# Rechner stürtzt seit externer Festpl. ab



## XyPh0n (19. Mai 2005)

Hi,

wollte mal fragen ein freund von mir hat sich eine 250 GB große WD 2000JB in einem externen gehäuse gekauft, aber seit dem er sie daran hat stürzt der rechner ab und zu ab. Leider kenne ich seine genauen daten nicht weiss aber das winXp auf seinem laptop läuft.
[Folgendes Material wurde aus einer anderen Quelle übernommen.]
/-- One frame after its magic. `find` looks up a Dictionary_ID: none where the context has no such dictionary. -/
def Zin.frame (z : Zin) (wmax : Nat) (find : Nat → Option (List Byte × ZTabs)) : Zin :=
  match zHead z.src with
  | .error r => z.stop r
  | .ok h =>
    if wmax < h.window then z.stop 3
    else match find h.dict with
      | none => z.stop 4
      | some (dict, t) =>
        let before := z.d.out
        let y := Zin.blocks h.window before.length dict.length z.src.length t { src := z.src.drop h.len, d := { z.d with out := dict.reverse ++ before } }
        let mine := y.d.out.take (y.d.out.length - before.length - dict.length)
        let y : Zin := { y with d := { y.d with out := mine ++ before } }
        if y.d.err ≠ 0 then y
        else if (match h.size with | some n => n != mine.length | none => false) then y.stop 7
        else if ¬ h.sum then y
        else if y.src.length < 4 then y.stop 9
        else if leNat (y.src.take 4) ≠ xxh64 mine.reverse % 2 ^ 32 then y.stop 8
        else { y with src := y.src.drop 4 }

/-- Frames to the end of the source; skippable ones are passed over. -/
def Zin.frames (wmax : Nat) (find : Nat → Option (List Byte × ZTabs)) : Nat → Zin → Zin
  | 0, z => z
  | n + 1, z =>
    if z.src = [] ∨ z.d.err ≠ 0 then z
    else if z.src.length < 4 then z.stop 9
    else
      let m := leNat (z.src.take 4)
      let r := z.src.drop 4
      if m / 16 = 0x184D2A5 then
        let k := leNat (r.take 4)
        if r.length < 4 + k then z.stop 9 else Zin.frames wmax find n { z with src := r.drop (4 + k) }
      else if m ≠ 0xFD2FB528 then z.stop 1
      else Zin.frames wmax find n (Zin.frame { z with src := r } wmax find)

/-- Decompress a Zstandard source. -/
def unzstd (wmax : Nat) (find : Nat → Option (List Byte × ZTabs)) (src : List Byte) (room : Nat) : Decoded :=
  let z := Zin.frames wmax find src.length { src := src, d := { rest := [], out := [], room := room } }
  { out := z.d.out.reverse, err := z.d.err, used := src.length - z.src.length }

/-! ### Encoding (R359, R363, R367) -/

/-- The header of an emitted frame: never of a single segment, with a Window_Descriptor of no mantissa; the content size, in the shortest field that holds
it, where it is given (DESIGN CHOICE, log 127). -/
def zstdHead (wlog2 : Nat) (csum : Bool) (dict : Option Nat) (size : Option Nat) : List Byte :=
  let fs := match size with
    | none => 0
    | some n => if n < 256 then 2 else if n < 65792 then 1 else if n < 2 ^ 32 then 2 else 3
  let fhd := fs * 64 + (if csum then 4 else 0) + (if dict.isSome then 3 else 0)
  natBytes 4 0xFD2FB528 ++ [BitVec.ofNat 8 fhd, BitVec.ofNat 8 ((wlog2 - 10) * 8)] ++ (match dict with | some i => natBytes 4 i | none => [])
    ++ (match size with
      | none => []
      | some n => if fs = 1 then natBytes 2 (n - 256) else if fs = 2 then natBytes 4 n else natBytes 8 n)
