-- ==== Sys2Proof/Machine/Job.lean ====
section
/-!
DEFINITION. Job compression (12_job_compression.md): the `job` commands, the dispatcher and what a codec unit does at the start
and the end of a job. The formats themselves are in Flate.lean and Zstd.lean. Each memory access of a unit is a row of its own at its job agent.
-/
namespace Sys2Proof.Machine
open Sys2Proof

/-- 64 MiB: the longest source of a chained or an unsplit compression (R365, R369). -/
abbrev jobMax : Nat := 0x4000000

/-- A piece of a split compression (R369). -/
abbrev jobPiece : Nat := 0x2000000

/-- A unit takes work: enabled and not retired. -/
def State.unitOn (s : State) (n : Nat) : Bool := bit (s.get .JOB_CTL_UNIT_EN) n && !s.isSet .JOB_UNIT_STS_RETIRED n

def State.unitsOff (s : State) : Bool := (List.range 4).all (fun n => !s.unitOn n)

/-- Every `job` command while no unit is enabled (R379). -/
def needUnit (s : State) (a : Ans) : Ans := if s.unitsOff then refuse s stMediaNotReady 0xFFFFFFFF else a

/-- The dictionary slot that a context's DICTID names. -/
def State.dictSlot (s : State) (tc id : Nat) : Option Nat :=
  (s.job.dicts.find? (fun d => d.2.tc == tc && d.2.id == id)).map (·.1)

/-! ### Checks (R362, R363, R369, R370, R374) -/

/-- The first reserved or out-of-range field of the format bytes 0x10–0x17: format, effort, window, block target, dictionary. -/
def State.formatChecks (s : State) (q : Req) (wmax : Nat) (session : Bool) : List (Nat × Bool) :=
  let dec := parBit q 0x10 0
  let fmt := parBits q 0x10 1 3
  let lvl := parBits q 0x11 0 4
  let wl := parBits q 0x12 0 5
  let blk := par q 0x13 1
  let id := par q 0x14 4
  let ds := s.dictSlot q.tc.val id
  [(0x10, decide (fmt ≤ 3)), (0x11, dec || decide (1 ≤ lvl ∧ lvl ≤ 9)),
   (0x12, decide (fmt ≠ 0) || (dec && !session) || decide (10 ≤ wl ∧ wl ≤ (if dec then wmax else 23))),
   (0x13, decide (4 ≤ blk ∧ blk ≤ 32) && (decide (fmt ≠ 0) || dec || decide (blk * 4096 ≤ 2 ^ wl))),
   (0x14, decide (id = 0) || (match ds with
      | some d => decide (fmt = 0) || (match tget d s.job.dicts with | some x => x.raw | none => false)
      | none => false))]

/-- The output buffer of R363 at 0x28 and 0x30. -/
def outChecks (q : Req) : List (Nat × Bool) :=
  let len := par q 0x30 8
  [(0x30, decide (1 ≤ len ∧ len ≤ (if parBit q 0x10 7 then 256 else 2 ^ 36)))]

/-- Two ranges share a byte. -/
def overlap (a n b m : Nat) : Bool := decide (a < b + m ∧ b < a + n ∧ 0 < n ∧ 0 < m)

/-- Source and output of R363, against each other and a chain's limit (R362, R365, R369). -/
def sourceChecks (q : Req) (dec : Bool) : List (Nat × Bool) :=
  let len := par q 0x20 8
  let chain := parBit q 0x10 7
  [(0x20, decide (len ≤ 2 ^ 36) && (!dec || decide (1 ≤ len))), (0x10, !chain || decide (len ≤ jobMax)),
   (0x28, chain || parBit q 0x10 5 != parBit q 0x10 6 || !overlap (par q 0x18 8) len (par q 0x28 8) (par q 0x30 8))]

/-- The session a handle names, with its slot. -/
def State.sessionOf (s : State) (h : Nat) : Option (Nat × Session) :=
  match tget (h % 64) s.job.sessions with
  | some x => if x.seq = h / 64 then some (h % 64, x) else none
  | none => none

/-- A session command comes on its session's ring and names its context (R372). -/
def State.onItsRing (s : State) (q : Req) (h : Nat) : Bool :=
  match s.sessionOf h with
  | some (_, x) => byRing x.ring.1 x.ring.2 q && decide (x.tc = q.tc.val)
  | none => true

/-! ### The dispatcher (R366, R369) -/

/-- Pieces of split jobs that are staged: in the queue, on a unit, or done and not copied. -/
def State.staged (s : State) : Nat := s.job.jobs.foldl (fun a x => if 1 < x.2.pieces then a + (x.2.next - x.2.copied) else a) 0

/-- Let pieces that wait enter the queue: at most 8 are staged, and the queue holds 256 entries; k looks. -/
def State.feed (s : State) : Nat → State
  | 0 => s
  | k + 1 =>
    if 256 ≤ s.job.queue.length ∨ 8 ≤ s.staged then s
    else match s.job.jobs.find? (fun x => decide (x.2.next < x.2.pieces)) with
      | none => s
      | some (id, j) =>
        (s.job' (fun t => { t with jobs := tput id { j with next := j.next + 1 } t.jobs, queue := t.queue ++ [(id, j.next)] })).feed k

/-- Put a job or a session command in the queue; its reply comes later. -/
def State.queueJob (s : State) (q : Req) (kind pieces : Nat) (session dict : Option Nat) : Ans :=
  if 256 ≤ s.job.queue.length then busy s
  else
    let id := s.job.nextJob
    let j : Job := { req := q, kind := kind, session := session, dict := dict, pieces := pieces, next := if pieces = 1 then 1 else 0,
                     bufs := if parBit q 0x10 7 then [] else [(par q 0x28 8, par q 0x30 8)] }
    let s := s.job' (fun t => { t with jobs := tput id j t.jobs, nextJob := id + 1, queue := if pieces = 1 then t.queue ++ [(id, 0)] else t.queue })
    { st := s.feed 8, later := true }

/-! ### Commands (R363, R370, R371, R373, R379) -/

/-- JOB_QUERY (R379). -/
def execJobQuery (q : Req) (s : State) : Res :=
  let kind := par q 0x10 1
  let h := par q 0x18 8
  serve { op := 0x0600, priv := 1, mctp := true, ctx := if kind = 0 then 2 else 1, output := decide (kind = 1)
          fields := fld 0x10 1 :: (if kind = 0 then [] else [fld 0x18 8]) } q (firstBad [(0x10, decide (kind ≤ 1))]) (fun s =>
    needUnit s (
      if kind = 0 then
        ok s (s.job.queue.length + (s.job.units.foldl (fun a u => a + 2 ^ u.1) 0) * 2 ^ 9 + s.job.sessions.length * 2 ^ 13
          + s.job.dicts.length * 2 ^ 20)
      else match s.sessionOf h with
        | some (_, x) => if x.tc = q.tc.val then okOut s (b2n x.broken) 24 [(0, 8, x.src), (8, 8, x.out), (16, 8, x.held)] else refuse s stStale 0
        | none => refuse s stStale 0)) s

/-- The parameters of a stand-alone job and of a session's. -/
def submitFields (session : Bool) : List (Nat × Nat × Nat) :=
  (if session then [fbits 0x10 5 3] else [fbits 0x10 0 8, fbits 0x11 0 4, fbits 0x12 0 5, fld 0x13 1, fld 0x14 4])
    ++ [fld 0x18 8, fld 0x20 8, fld 0x28 8, fld 0x30 8, fld 0x38 8]

/-- JOB_SUBMIT (R362, R363, R366, R369). PLPTR must be 0. A split compression has one piece for every 32 MiB. -/
def execJobSubmit (q : Req) (s : State) : Res :=
  let h := par q 0x38 8
  let sess := s.sessionOf h
  let dec := if h = 0 then parBit q 0x10 0 else match sess with | some (_, x) => x.dir == 1 | none => false
  serve { op := 0x0601, priv := 1, mbox := false, ctx := 1, fields := submitFields (decide (h ≠ 0)) } q
    (firstBad ([(0x02, !q.plptr)] ++ (if h = 0 then s.formatChecks q 26 false else []) ++ outChecks q ++ sourceChecks q dec
      ++ [(0x38, decide (h = 0) || s.onItsRing q h)])) (fun s =>
      needUnit s (
        if h = 0 then
          let len := par q 0x20 8
          s.queueJob q 0 (if dec ∨ len ≤ jobMax then 1 else (len + jobPiece - 1) / jobPiece) none (s.dictSlot q.tc.val (par q 0x14 4))
        else match s.sessionOf h with
          | some (k, x) => if x.broken then refuse s stStale 0 else s.queueJob q 0 1 (some k) x.dict
          | none => refuse s stStale 0)) s

/-- JOB_SESSION_OPEN (R370). A session is bound to its ring; 480 MiB of history at most. -/
def execJobSessionOpen (q : Req) (s : State) : Res :=
  let fmt := parBits q 0x10 1 3
  serve { op := 0x0602, priv := 1, mbox := false, ctx := 1
          fields := [fbits 0x10 0 5, fbits 0x11 0 4, fbits 0x12 0 5, fld 0x13 1, fld 0x14 4] } q
    (firstBad (s.formatChecks q 26 true)) (fun s =>
      needUnit s (
        match q.origin, (List.range 64).find? (fun k => (tget k s.job.sessions).isNone) with
        | .ring h r, some k =>
          let x : Session := { seq := s.job.sessSeq + 1, ring := (h.val, r.val), tc := q.tc.val, dir := parBits q 0x10 0 1, fmt := fmt
                               csum := parBit q 0x10 4, level := parBits q 0x11 0 4, wlog2 := parBits q 0x12 0 5, blk := par q 0x13 1
                               dict := s.dictSlot q.tc.val (par q 0x14 4) }
          if 480 * 2 ^ 20 < s.histBytes + x.hist then refuse s stNoSpace 0
          else ok (s.job' (fun t => { t with sessions := tput k x t.sessions, sessSeq := t.sessSeq + 1 })) (k + 64 * x.seq)
        | _, _ => refuse s stNoSpace 0)) s

/-- The parameters of `job.flush` and `job.session_close`. -/
def flushFields : List (Nat × Nat × Nat) := [fbits 0x10 6 2, fld 0x28 8, fld 0x30 8, fld 0x38 8]

/-- JOB_SESSION_CLOSE (R371, R372): a broken session is freed at once. -/
def execJobSessionClose (q : Req) (s : State) : Res :=
  let h := par q 0x38 8
  serve { op := 0x0603, priv := 1, mbox := false, ctx := 1, fields := flushFields } q
    (firstBad (outChecks q ++ [(0x38, s.onItsRing q h)])) (fun s =>
      needUnit s (match s.sessionOf h with
        | some (k, x) =>
          if x.broken then ok (s.job' (fun t => { t with sessions := tdel k t.sessions })) else s.queueJob q 2 1 (some k) x.dict
        | none => refuse s stStale 0)) s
wäre für einige ratschläge dankbar.


----------



## sebone (20. Mai 2005)

hi!
wie stürzt der rechner den ab? bekommt dein freund fehlermeldungen?
bluescreen mit "STOP" fehler, oder bootet das gerät einfach neu? wie alt ist das laptop? usb 1, oder usb 2?
du müsstest schon noch ein paar angaben machen!

schöne grüsse,
sebastian.


----------



## spirit (20. Mai 2005)

Das einfachste ist ein Treiberproblem. Suche dir mal die aktuellen USB2.0 Treiber für deinen Chipsatz


----------



## XyPh0n (25. Mai 2005)

also das ding heißt targa visionary XP notebook!
er wurde am 24.9.03 gekauft.
das bild friert einfach ein, steht alles,  als ob er stehenbleiben würde

da es nicht mein laptop ist kann mir einer einen treiber für usb 2.0 empfehlen oder sagen wie der heisst 

danke im vorraus


----------